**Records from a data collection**
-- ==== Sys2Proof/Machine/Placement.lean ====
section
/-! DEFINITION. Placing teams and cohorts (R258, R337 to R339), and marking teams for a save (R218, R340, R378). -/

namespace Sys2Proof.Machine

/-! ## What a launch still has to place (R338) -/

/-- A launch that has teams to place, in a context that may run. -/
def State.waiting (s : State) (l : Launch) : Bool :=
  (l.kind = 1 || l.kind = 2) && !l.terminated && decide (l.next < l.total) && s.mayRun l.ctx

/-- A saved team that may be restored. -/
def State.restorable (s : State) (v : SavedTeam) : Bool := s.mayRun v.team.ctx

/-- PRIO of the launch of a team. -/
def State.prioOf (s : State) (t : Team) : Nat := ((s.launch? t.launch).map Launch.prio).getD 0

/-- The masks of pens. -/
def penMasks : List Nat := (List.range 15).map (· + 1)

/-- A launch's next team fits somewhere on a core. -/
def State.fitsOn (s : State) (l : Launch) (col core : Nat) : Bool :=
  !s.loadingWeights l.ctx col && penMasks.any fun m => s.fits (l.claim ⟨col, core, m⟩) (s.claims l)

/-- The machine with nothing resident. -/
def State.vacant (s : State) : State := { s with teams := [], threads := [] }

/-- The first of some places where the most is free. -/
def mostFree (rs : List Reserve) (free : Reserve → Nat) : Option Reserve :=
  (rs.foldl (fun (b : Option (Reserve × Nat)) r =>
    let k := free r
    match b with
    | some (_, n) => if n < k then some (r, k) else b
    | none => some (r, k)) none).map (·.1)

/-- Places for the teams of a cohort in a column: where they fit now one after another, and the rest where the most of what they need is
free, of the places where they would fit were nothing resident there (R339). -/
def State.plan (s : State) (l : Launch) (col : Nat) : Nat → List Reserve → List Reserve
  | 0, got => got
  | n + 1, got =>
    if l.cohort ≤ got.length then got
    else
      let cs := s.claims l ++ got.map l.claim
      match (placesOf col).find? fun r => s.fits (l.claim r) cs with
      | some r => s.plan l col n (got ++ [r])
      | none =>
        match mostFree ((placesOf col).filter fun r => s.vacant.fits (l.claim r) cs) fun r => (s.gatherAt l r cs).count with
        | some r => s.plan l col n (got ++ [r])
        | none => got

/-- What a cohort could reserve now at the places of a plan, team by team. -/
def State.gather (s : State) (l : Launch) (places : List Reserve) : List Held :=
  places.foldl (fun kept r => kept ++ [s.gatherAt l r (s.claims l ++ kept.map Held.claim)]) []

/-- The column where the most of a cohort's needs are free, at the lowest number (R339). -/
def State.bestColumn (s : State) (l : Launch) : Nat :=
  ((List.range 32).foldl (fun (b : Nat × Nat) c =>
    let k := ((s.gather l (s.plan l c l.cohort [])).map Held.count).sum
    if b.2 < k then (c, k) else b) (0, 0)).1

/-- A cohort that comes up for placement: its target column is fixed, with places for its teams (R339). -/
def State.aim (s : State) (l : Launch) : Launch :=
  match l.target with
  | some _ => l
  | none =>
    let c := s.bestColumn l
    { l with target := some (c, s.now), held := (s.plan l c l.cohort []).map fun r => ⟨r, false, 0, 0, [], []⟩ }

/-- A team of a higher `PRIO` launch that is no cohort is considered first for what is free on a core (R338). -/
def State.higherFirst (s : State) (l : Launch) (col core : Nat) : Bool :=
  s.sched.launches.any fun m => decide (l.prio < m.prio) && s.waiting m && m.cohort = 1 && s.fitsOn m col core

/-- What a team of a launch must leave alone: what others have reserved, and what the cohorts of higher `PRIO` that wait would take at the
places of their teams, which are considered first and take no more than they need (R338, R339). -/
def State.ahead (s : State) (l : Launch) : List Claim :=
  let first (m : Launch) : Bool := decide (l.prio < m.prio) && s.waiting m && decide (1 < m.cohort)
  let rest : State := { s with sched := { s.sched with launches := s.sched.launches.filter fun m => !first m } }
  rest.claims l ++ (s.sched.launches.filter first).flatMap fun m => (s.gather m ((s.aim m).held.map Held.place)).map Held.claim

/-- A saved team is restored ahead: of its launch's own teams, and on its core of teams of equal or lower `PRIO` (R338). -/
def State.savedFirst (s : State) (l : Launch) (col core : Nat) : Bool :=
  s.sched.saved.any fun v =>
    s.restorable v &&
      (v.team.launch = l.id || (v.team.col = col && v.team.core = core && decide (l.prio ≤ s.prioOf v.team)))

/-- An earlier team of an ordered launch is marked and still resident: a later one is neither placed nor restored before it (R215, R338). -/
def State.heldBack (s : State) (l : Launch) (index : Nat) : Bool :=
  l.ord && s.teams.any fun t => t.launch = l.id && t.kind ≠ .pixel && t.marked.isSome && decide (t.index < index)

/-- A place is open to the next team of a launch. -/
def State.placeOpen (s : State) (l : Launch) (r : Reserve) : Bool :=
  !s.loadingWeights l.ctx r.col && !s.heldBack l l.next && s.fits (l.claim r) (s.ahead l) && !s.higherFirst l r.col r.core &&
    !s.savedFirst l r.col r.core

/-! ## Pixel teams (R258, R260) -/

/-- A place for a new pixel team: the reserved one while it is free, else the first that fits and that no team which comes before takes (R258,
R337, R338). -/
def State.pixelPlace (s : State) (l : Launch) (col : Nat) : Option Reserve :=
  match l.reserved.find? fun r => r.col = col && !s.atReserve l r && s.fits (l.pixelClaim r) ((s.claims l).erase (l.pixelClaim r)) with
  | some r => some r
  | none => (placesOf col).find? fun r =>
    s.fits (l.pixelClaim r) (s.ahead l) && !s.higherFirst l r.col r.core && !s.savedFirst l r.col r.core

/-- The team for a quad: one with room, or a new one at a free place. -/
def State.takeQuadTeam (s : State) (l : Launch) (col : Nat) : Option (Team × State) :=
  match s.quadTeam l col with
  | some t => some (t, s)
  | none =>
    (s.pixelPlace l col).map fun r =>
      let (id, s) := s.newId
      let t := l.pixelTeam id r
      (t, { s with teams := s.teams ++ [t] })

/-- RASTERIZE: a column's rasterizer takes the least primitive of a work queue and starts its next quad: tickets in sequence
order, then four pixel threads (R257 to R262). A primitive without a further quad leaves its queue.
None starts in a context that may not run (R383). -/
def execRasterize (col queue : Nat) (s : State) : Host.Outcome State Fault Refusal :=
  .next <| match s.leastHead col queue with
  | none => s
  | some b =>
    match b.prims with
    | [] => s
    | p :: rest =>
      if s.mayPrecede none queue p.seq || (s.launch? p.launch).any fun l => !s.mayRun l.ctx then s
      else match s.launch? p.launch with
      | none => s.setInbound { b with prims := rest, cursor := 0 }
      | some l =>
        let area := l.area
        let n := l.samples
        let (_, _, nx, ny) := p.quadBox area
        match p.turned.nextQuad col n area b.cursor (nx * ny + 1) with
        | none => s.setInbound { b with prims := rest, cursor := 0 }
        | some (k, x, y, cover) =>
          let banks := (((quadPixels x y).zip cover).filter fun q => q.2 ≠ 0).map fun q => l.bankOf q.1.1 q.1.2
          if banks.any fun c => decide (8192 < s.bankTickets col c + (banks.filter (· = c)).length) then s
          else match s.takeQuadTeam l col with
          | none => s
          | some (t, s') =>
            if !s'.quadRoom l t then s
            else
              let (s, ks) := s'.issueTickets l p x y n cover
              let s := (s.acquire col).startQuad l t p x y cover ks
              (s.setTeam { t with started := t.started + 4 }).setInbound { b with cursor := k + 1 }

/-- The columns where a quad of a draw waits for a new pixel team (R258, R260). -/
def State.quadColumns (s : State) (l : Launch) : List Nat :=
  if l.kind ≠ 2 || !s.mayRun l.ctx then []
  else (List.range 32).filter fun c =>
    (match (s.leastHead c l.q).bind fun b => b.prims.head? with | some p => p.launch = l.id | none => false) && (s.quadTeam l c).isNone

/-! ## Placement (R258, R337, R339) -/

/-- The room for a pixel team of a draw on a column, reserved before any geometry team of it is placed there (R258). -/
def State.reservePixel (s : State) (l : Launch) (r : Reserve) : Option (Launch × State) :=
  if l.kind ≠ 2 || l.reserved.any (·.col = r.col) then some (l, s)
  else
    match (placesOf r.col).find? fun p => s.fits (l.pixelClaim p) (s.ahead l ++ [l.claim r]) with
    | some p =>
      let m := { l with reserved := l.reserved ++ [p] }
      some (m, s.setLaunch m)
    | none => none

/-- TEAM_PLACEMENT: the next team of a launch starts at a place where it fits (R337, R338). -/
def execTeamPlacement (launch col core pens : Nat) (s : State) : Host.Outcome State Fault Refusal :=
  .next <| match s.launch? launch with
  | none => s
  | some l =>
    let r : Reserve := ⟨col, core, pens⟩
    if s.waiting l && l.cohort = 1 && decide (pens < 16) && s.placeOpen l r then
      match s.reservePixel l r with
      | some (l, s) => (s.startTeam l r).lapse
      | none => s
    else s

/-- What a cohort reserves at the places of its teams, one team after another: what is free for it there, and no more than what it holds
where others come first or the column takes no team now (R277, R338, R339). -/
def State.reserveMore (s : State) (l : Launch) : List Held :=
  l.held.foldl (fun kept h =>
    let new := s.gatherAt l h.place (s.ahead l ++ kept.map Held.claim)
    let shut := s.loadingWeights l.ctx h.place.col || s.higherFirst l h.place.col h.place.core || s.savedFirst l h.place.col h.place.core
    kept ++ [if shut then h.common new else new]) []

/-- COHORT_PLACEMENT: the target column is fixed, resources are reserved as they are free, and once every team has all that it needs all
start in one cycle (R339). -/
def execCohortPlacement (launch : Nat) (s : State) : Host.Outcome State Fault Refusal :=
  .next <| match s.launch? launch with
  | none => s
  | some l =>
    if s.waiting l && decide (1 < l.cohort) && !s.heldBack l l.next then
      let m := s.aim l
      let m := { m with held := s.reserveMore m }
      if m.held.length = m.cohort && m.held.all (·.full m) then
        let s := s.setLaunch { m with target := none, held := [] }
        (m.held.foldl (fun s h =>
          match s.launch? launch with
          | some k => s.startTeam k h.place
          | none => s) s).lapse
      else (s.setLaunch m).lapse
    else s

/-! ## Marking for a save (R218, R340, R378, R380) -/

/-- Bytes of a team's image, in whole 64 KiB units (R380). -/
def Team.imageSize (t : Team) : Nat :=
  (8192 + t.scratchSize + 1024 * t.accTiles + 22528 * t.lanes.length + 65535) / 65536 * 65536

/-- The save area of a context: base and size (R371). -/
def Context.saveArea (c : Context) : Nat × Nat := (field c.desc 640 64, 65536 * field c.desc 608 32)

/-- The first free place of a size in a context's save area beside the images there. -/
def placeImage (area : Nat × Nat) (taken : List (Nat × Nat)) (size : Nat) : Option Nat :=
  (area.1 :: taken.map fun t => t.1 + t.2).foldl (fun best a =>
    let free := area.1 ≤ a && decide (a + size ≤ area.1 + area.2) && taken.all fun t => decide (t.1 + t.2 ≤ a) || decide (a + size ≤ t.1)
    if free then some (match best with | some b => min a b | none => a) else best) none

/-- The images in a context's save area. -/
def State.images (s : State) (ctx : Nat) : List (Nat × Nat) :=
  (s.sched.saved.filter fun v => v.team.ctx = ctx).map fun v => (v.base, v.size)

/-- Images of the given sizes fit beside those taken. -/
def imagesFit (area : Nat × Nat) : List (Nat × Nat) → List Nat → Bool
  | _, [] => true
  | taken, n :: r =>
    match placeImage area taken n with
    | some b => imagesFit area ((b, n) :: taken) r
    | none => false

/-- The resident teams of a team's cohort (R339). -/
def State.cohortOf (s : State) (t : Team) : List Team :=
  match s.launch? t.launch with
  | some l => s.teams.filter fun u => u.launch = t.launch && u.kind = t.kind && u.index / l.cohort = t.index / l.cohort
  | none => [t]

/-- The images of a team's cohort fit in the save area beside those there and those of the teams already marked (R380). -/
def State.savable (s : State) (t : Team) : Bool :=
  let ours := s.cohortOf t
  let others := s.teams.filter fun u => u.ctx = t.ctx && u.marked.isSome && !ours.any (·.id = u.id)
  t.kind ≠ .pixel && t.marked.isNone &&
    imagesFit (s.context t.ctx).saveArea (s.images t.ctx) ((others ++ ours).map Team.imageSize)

**EXERCISE OBJECTIVE**
Exactly the lines from the one that holds "let ours := s.cohortOf t" through the final line of the records above should be written out, and only those.

**TASK OUTPUT**
  let ours := s.cohortOf t
  let others := s.teams.filter fun u => u.ctx = t.ctx && u.marked.isSome && !ours.any (·.id = u.id)
  t.kind ≠ .pixel && t.marked.isNone &&
    imagesFit (s.context t.ctx).saveArea (s.images t.ctx) ((others ++ ours).map Team.imageSize)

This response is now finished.